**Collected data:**
========================================================================
/-- Settles O48: each of the two steps performs a read, and the first does not change what the second shows. -/
theorem readHasNoSideEffect : Obligations.ReadHasNoSideEffect := by
  intro s idx rest hp
  refine ⟨_, _, step_of_port_cons hp, ?_, step_of_port_cons (eventEffect_port _ _), ?_⟩
  · rw [eventEffect_read, regRead_withPort]; rfl
  · have hagain : regRead idx (eventEffect (.read idx) (s.withPort (.read idx :: rest))) = regRead idx s := by
      rw [eventEffect, regRead_performRead, regRead_withPort]
    rw [eventEffect_read, regRead_withPort, hagain]; rfl

end Sys2Proof.Machine
end

section
/-! SUPPORT. The legal words (R83), and streams of words (R86, R89): a word is legal exactly when it is the word of a command. -/

namespace Sys2Proof

theorem decode_eq_ok_iff {w : Byte} {i : Instr} : decode w = .ok i ↔ w = encode i :=
  ⟨eq_encode_of_decode, fun h => h ▸ decode_encode i⟩

theorem encode_injective : Function.Injective encode := fun i j h =>
  Except.ok.inj ((decode_encode i).symm.trans (h ▸ decode_encode j))

/-- The list of R83, as numbers. -/
theorem legalWord_iff_toNat (w : Byte) :
    legalWord w = true ↔ w.toNat = 1 ∨ w.toNat = 9 ∨ w.toNat = 2 ∨ w.toNat = 3 ∨ w.toNat = 4 ∨ w.toNat = 5 := by
  simp [legalWord, ← BitVec.toNat_inj, or_assoc]

/-- R83: the decoder accepts the six listed words and no others. -/
theorem exists_decode_ok_iff (w : Byte) : (∃ i, decode w = .ok i) ↔ legalWord w = true := by
  simp only [decode_eq_ok_iff]
  constructor
  · rintro ⟨i, rfl⟩
    cases i <;> rfl
  · intro h
    simp only [legalWord, Bool.or_eq_true, beq_iff_eq, or_assoc] at h
    obtain h | h | h | h | h | h := h
    exacts [⟨.sample0, h⟩, ⟨.sample1, h⟩, ⟨.tick, h⟩, ⟨.eval, h⟩, ⟨.inc, h⟩, ⟨.dec, h⟩]

/-- R89: decoding is total, so every other word is answered with a reason. -/
theorem exists_decode_error_iff (w : Byte) : (∃ r, decode w = .error r) ↔ legalWord w = false := by
  rw [← Bool.not_eq_true, ← exists_decode_ok_iff]
  cases decode w <;> simp

/-- The three cases of R83, as numbers: nonzero Z, a reserved OP, or L = 1 with an OP other than SAMPLE. -/
theorem legalWord_eq_false_iff_toNat (w : Byte) :
    legalWord w = false ↔
      w.toNat / 16 ≠ 0 ∨ (w.toNat % 8 = 0 ∨ w.toNat % 8 = 6 ∨ w.toNat % 8 = 7) ∨
        (w.toNat / 8 % 2 = 1 ∧ w.toNat % 8 ≠ 1) := by
  rw [← Bool.not_eq_true, legalWord_iff_toNat]
  omega

/-- R83: ten of the sixteen words with Z = 0b0000 are illegal, and so is every word above them. -/
theorem length_illegalWords :
    ((List.range 256).filter (fun n => !legalWord (BitVec.ofNat 8 n))).length = 250 := by
  have habove : ∀ n ∈ (List.range 240).map (16 + ·), (!legalWord (BitVec.ofNat 8 n)) = true := by
    intro n hn
    obtain ⟨k, hk, rfl⟩ := List.mem_map.1 hn
    have hlt := List.mem_range.1 hk
    rw [Bool.not_eq_true', legalWord_eq_false_iff_toNat, BitVec.toNat_ofNat, Nat.mod_eq_of_lt (by omega)]
    omega
  rw [List.range_add (n := 16) (m := 240), List.filter_append, List.filter_eq_self.2 habove, List.length_append,
    List.length_map, List.length_range]
  decide

/-- A word with the number of a command's word decodes to that command. -/
theorem decode_of_toNat_eq {w : Byte} (i : Instr) (h : w.toNat = (encode i).toNat) : decode w = .ok i :=
  decode_eq_ok_iff.2 (BitVec.eq_of_toNat_eq h)

/-- A stream decodes when its first word and the rest of it do. -/
theorem decodeStream_cons_eq_some_iff (w : Byte) (ws : List Byte) (is : List Instr) :
    decodeStream (w :: ws) = some is ↔
      ∃ i js, decode w = .ok i ∧ decodeStream ws = some js ∧ i :: js = is := by
  rw [decodeStream]
  cases decode w <;> cases decodeStream ws <;> simp

end Sys2Proof
end

section
/-! SUPPORT. Lines of source within a longer text (R87): a text that assembles by itself gives the same words wherever it
stands. -/

namespace Sys2Proof.Machine

/-- R88: a line that is no `.rep` and no `.endr`, assembled by itself. -/
theorem assemble_singleton (c : Config) {l : AsmLine} (hrep : ∀ n, l ≠ .rep n) (hend : l ≠ .endr) :
    assemble c [l] = some (lineWords c l) := by
  rw [assemble, assembleFrom_line c [] [] l [] hrep hend]
  rfl

/-- What a text finds open within a longer one: `Within outer pre blocks acc blocks' acc'` when the blocks `blocks` and the
words `acc` of a text assembled by itself are `blocks'` and `acc'` where the blocks `outer` are open around the text and the
words `pre` precede it.  The words `pre` stand in front of the text's outermost words. -/
inductive Within (outer : List (Nat × List Byte)) (pre : List Byte) :
    List (Nat × List Byte) → List Byte → List (Nat × List Byte) → List Byte → Prop where
  | outermost (acc : List Byte) : Within outer pre [] acc outer (pre ++ acc)
  | block {blocks blocks' : List (Nat × List Byte)} {before before' : List Byte} (n : Nat) (acc : List Byte)
      (h : Within outer pre blocks before blocks' before') :
      Within outer pre ((n, before) :: blocks) acc ((n, before') :: blocks') acc
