-- ==== Sys2Proof/Tests/Slice0.lean ====
section
/-! SUPPORT. Tests: expected results are from the vectors of spec/95_test_vectors.md (cited by their ids) or from the rules named; and, for each
statement with hypotheses, a witness that meets them together. -/

namespace Sys2Proof.Tests

open Sys2Proof Sys2Proof.Machine

/-! Small states. `i0` and `i1` are the vectors' S0 and S1. -/

def i0 : Inst := Inst.reset

def i1 : Inst := { Inst.reset with prerlo := some 0x60, prerhi := some 0x00, en := true }

def cSto : Cmd := { sta := false, sto := true, rd := false, wr := false, ack := false }
def cWr : Cmd := { sta := false, sto := false, rd := false, wr := true, ack := false }
def cWrSto : Cmd := { sta := false, sto := true, rd := false, wr := true, ack := false }
def cStaWr : Cmd := { sta := true, sto := false, rd := false, wr := true, ack := false }
def cStaWrSto : Cmd := { sta := true, sto := true, rd := false, wr := true, ack := false }
def cRd : Cmd := { sta := false, sto := false, rd := true, wr := false, ack := false }
def cRdAck : Cmd := { sta := false, sto := false, rd := true, wr := false, ack := true }
def cRdSto : Cmd := { sta := false, sto := true, rd := true, wr := false, ack := false }
def cRdAckSto : Cmd := { sta := false, sto := true, rd := true, wr := false, ack := true }

/-- A machine with the controller `i` and nothing placed. -/
def st (i : Inst) : State := { State.reset with inst := i }

/-- A machine whose host runs `p` from its start and moves in the next `n` steps. -/
def running (i : Inst) (p : List Stmt) (n : Nat) : State :=
  { State.reset with inst := i, moves := List.replicate n .host, host := { HostAgent.reset with program := p } }

/-- A machine whose host is to make the call `c` and moves in the next `n` steps. -/
def calling (i : Inst) (c : Call) (n : Nat) : State :=
  { State.reset with inst := i, moves := List.replicate n .host, host := { HostAgent.reset with calls := [c] } }

/-- The controller after an outcome. -/
def instOf (o : Host.Outcome State Fault Refusal) : Option Inst :=
  match o with
  | .next t => some t.inst
  | .fault _ => none
  | .refused _ => none

/-- The controller after one access. -/
def acc (i : Instr) (s : Inst) : Option Inst := instOf (exec i (st s))

/-- The controller after the command `c` in flight completes, with the slaves' answers given. -/
def done (i : Inst) (c : Cmd) (acks : List Bit) (bytes : List Byte) : Option Inst :=
  instOf (completionStep { State.reset with inst := { i with inflight := some c }, slaveAcks := acks, slaveBytes := bytes })

/-! WellFormed: the one check refuses an ill-formed term (R91, R115). -/

theorem test_wellformed_refuses_reserved_control_bits :
    Instr.wellFormed (.wrCtr 0x81) = false ∧ Instr.wellFormed (.wrCtr 0xA0) = false ∧ Instr.wellFormed (.wrCtr 0xC0) = true := by
  decide

/-! Decoding: words written out from R87 and the table of 95_test_vectors.md section 2.1. -/

theorem test_decode_prescale :
    decode 0b000000000000#12 = .ok .rdPrerlo ∧ decode 0b100010101011#12 = .ok (.wrPrerlo 0xAB) ∧
      decode 0b000100000000#12 = .ok .rdPrerhi ∧ decode 0b100111111111#12 = .ok (.wrPrerhi 0xFF) := by decide

theorem test_decode_control :
    decode 0b001000000000#12 = .ok .rdCtr ∧ decode 0b101001000000#12 = .ok (.wrCtr 0x40) ∧
      decode 0b101010000000#12 = .ok (.wrCtr 0x80) := by decide

theorem test_decode_data :
    decode 0b001100000000#12 = .ok .rdRxr ∧ decode 0b101110100001#12 = .ok (.wrTxr 0xA1) ∧
      decode 0b101111111111#12 = .ok (.wrTxr 0xFF) := by decide

theorem test_decode_status : decode 0b010000000000#12 = .ok .rdSr := by decide

theorem test_decode_commands :
    decode 0b110000000000#12 = .ok .crNop ∧ decode 0b110000000001#12 = .ok .crIack ∧
      decode 0b110001000001#12 = .ok (.crSto true) ∧ decode 0b110000010000#12 = .ok (.crWr false) ∧
      decode 0b110001010001#12 = .ok (.crWrSto true) ∧ decode 0b110010010000#12 = .ok (.crStaWr false) ∧
      decode 0b110011010001#12 = .ok (.crStaWrSto true) := by decide

theorem test_decode_read_commands :
    decode 0b110000100000#12 = .ok (.crRd false) ∧ decode 0b110000101001#12 = .ok (.crRdAck true) ∧
      decode 0b110001100001#12 = .ok (.crRdSto true) ∧ decode 0b110001101000#12 = .ok (.crRdAckSto false) := by decide

theorem test_decode_refused :
    decode 0x001#12 = .error .readWithData ∧ decode 0x500#12 = .error .noRegister ∧ decode 0xF00#12 = .error .noRegister ∧
      decode 0xA81#12 = .error .ctrReservedBits ∧ decode 0xA60#12 = .error .ctrReservedBits := by decide

theorem test_decode_refused_commands :
    decode 0xC02#12 = .error .crReservedBits ∧ decode 0xC04#12 = .error .crReservedBits ∧ decode 0xC30#12 = .error .readAndWrite ∧
      decode 0xC80#12 = .error .startAlone ∧ decode 0xCC0#12 = .error .startAlone ∧ decode 0xCA0#12 = .error .startWithRead ∧
      decode 0xCE8#12 = .error .startWithRead ∧ decode 0xC08#12 = .error .ackWithoutRead ∧ decode 0xC18#12 = .error .ackWithoutRead ∧
      decode 0xC48#12 = .error .ackWithoutRead := by decide

theorem test_decode_table_word :
    decodeTableWord 12 0xC68 = some (.crRdAckSto false) ∧ decodeTableWord 12 0xC30 = none ∧ decodeTableWord 16 0xA80 = some (.wrCtr 0x80) ∧
      decodeTableWord 16 0x1A80 = none := by decide

theorem test_encode :
    encode (.wrPrerlo 0xC8) = 0x8C8#12 ∧ encode (.wrCtr 0xC0) = 0xAC0#12 ∧ encode (.crStaWr true) = 0xC91#12 ∧
      encode (.crRdAckSto false) = 0xC68#12 ∧ encode .rdSr = 0x400#12 := by decide

/-! Register accesses (95_test_vectors.md section 2.2). -/

theorem test_a1_prerlo_unwritten : acc .rdPrerlo i0 = some { i0 with faults := [.unwrittenRead .prerlo] } := by decide
theorem test_a2_prerlo_read : exec .rdPrerlo (st i1) = .next ((st i1).answer 0x60) := rfl
theorem test_a3_wr_prerlo : acc (.wrPrerlo 0xC8) i0 = some { i0 with prerlo := some 0xC8 } := by decide
theorem test_a4_wr_prerlo_enabled : acc (.wrPrerlo 0xC8) i1 = some { i1 with faults := [.prescaleWhileEnabled] } := by decide
theorem test_a5_prerhi_unwritten : acc .rdPrerhi i0 = some { i0 with faults := [.unwrittenRead .prerhi] } := by decide
theorem test_a6_prerhi_read :
    exec .rdPrerhi (st { i0 with prerhi := some 0x07 }) = .next ((st { i0 with prerhi := some 0x07 }).answer 0x07) := rfl
theorem test_a6_wr_prerhi : acc (.wrPrerhi 0x07) i0 = some { i0 with prerhi := some 0x07 } := by decide
theorem test_a7_wr_prerhi_enabled : acc (.wrPrerhi 0x00) i1 = some { i1 with faults := [.prescaleWhileEnabled] } := by decide
theorem test_a8_ctr_reset : exec .rdCtr (st i0) = .next ((st i0).answer 0x00) := rfl
theorem test_a11_ctr_read : Inst.ctrByte i1 = 0x80 ∧ Inst.ctrByte { i1 with ien := true } = 0xC0 := by decide
theorem test_a12_a13_disable_active :
    acc (.wrCtr 0x00) { i1 with busy := true } = some { i1 with busy := true, faults := [.disableWhileActive] } ∧
      acc (.wrCtr 0x40) { i1 with inflight := some cWr } = some { i1 with inflight := some cWr, faults := [.disableWhileActive] } := by
  decide
theorem test_a11_a14_a15_ctr_write :
    acc (.wrCtr 0xC0) i0 = some { i0 with en := true, ien := true } ∧
      acc (.wrCtr 0xC0) { i1 with inflight := some cWr } = some { i1 with ien := true, inflight := some cWr } ∧
      acc (.wrCtr 0x00) i1 = some { i1 with en := false } := by decide
theorem test_a17_a19_rxr_unwritten :
    acc .rdRxr i0 = some { i0 with faults := [.unwrittenRead .rxr] } ∧
      acc .rdRxr { i1 with inflight := some cWr } = some { i1 with inflight := some cWr, faults := [.unwrittenRead .rxr] } := by decide
theorem test_a18_a20_rxr_read :
    acc .rdRxr { i1 with inflight := some cRd } = some { i1 with inflight := some cRd } ∧
      State.rxrRead (st { i1 with inflight := some cWr, rxr := some 0x55 }) = some 0x55 := by decide
theorem test_a21_a23_a25_txr_write :
    acc (.wrTxr 0xA1) i1 = some { i1 with txr := some 0xA1 } ∧
      acc (.wrTxr 0x12) { i1 with busy := true, inflight := some cRd } =
        some { i1 with busy := true, inflight := some cRd, txr := some 0x12 } ∧
      acc (.wrTxr 0x12) i0 = some { i0 with txr := some 0x12 } := by decide
theorem test_a22_txr_while_writing :
    acc (.wrTxr 0x12) { i1 with txr := some 0xA0, inflight := some cStaWr } =
      some { i1 with txr := some 0xA0, inflight := some cStaWr, faults := [.txrWhileWriting] } := by decide

/-! Status reads (section 2.3): the bits are RxACK, Busy, four draws, TIP, IF. -/

theorem test_s2_status_idle :
    State.srByte (st { i1 with rxack := some 1, busy := true, iflag := true }) =
      1#1 ++ (1#1 ++ (Config.drawBit 0 5 ++ (Config.drawBit 0 4 ++ (Config.drawBit 0 3 ++ (Config.drawBit 0 2 ++ (0#1 ++ 1#1)))))) := rfl
theorem test_s4_s5_status_in_flight :
    State.tipValue (st { i1 with inflight := some cStaWr }) = 1 ∧
      State.busyValue (st { i1 with inflight := some cWr, busy := true }) = 1 ∧
      State.tipValue (st { i1 with inflight := some cSto }) = Config.drawBit 0 1 ∧
      State.rxackValue (st { i1 with inflight := some cWr, rxack := some 1 }) = Config.drawBit 0 7 := ⟨rfl, rfl, rfl, rfl⟩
========================================================================
**The problem:** The lines in the records above that include the word "obtain" must be copied out.

**Response for this exercise:**
    obtain h | h | h | h | h | h := h
    obtain ⟨k, hk, rfl⟩ := List.mem_map.1 hn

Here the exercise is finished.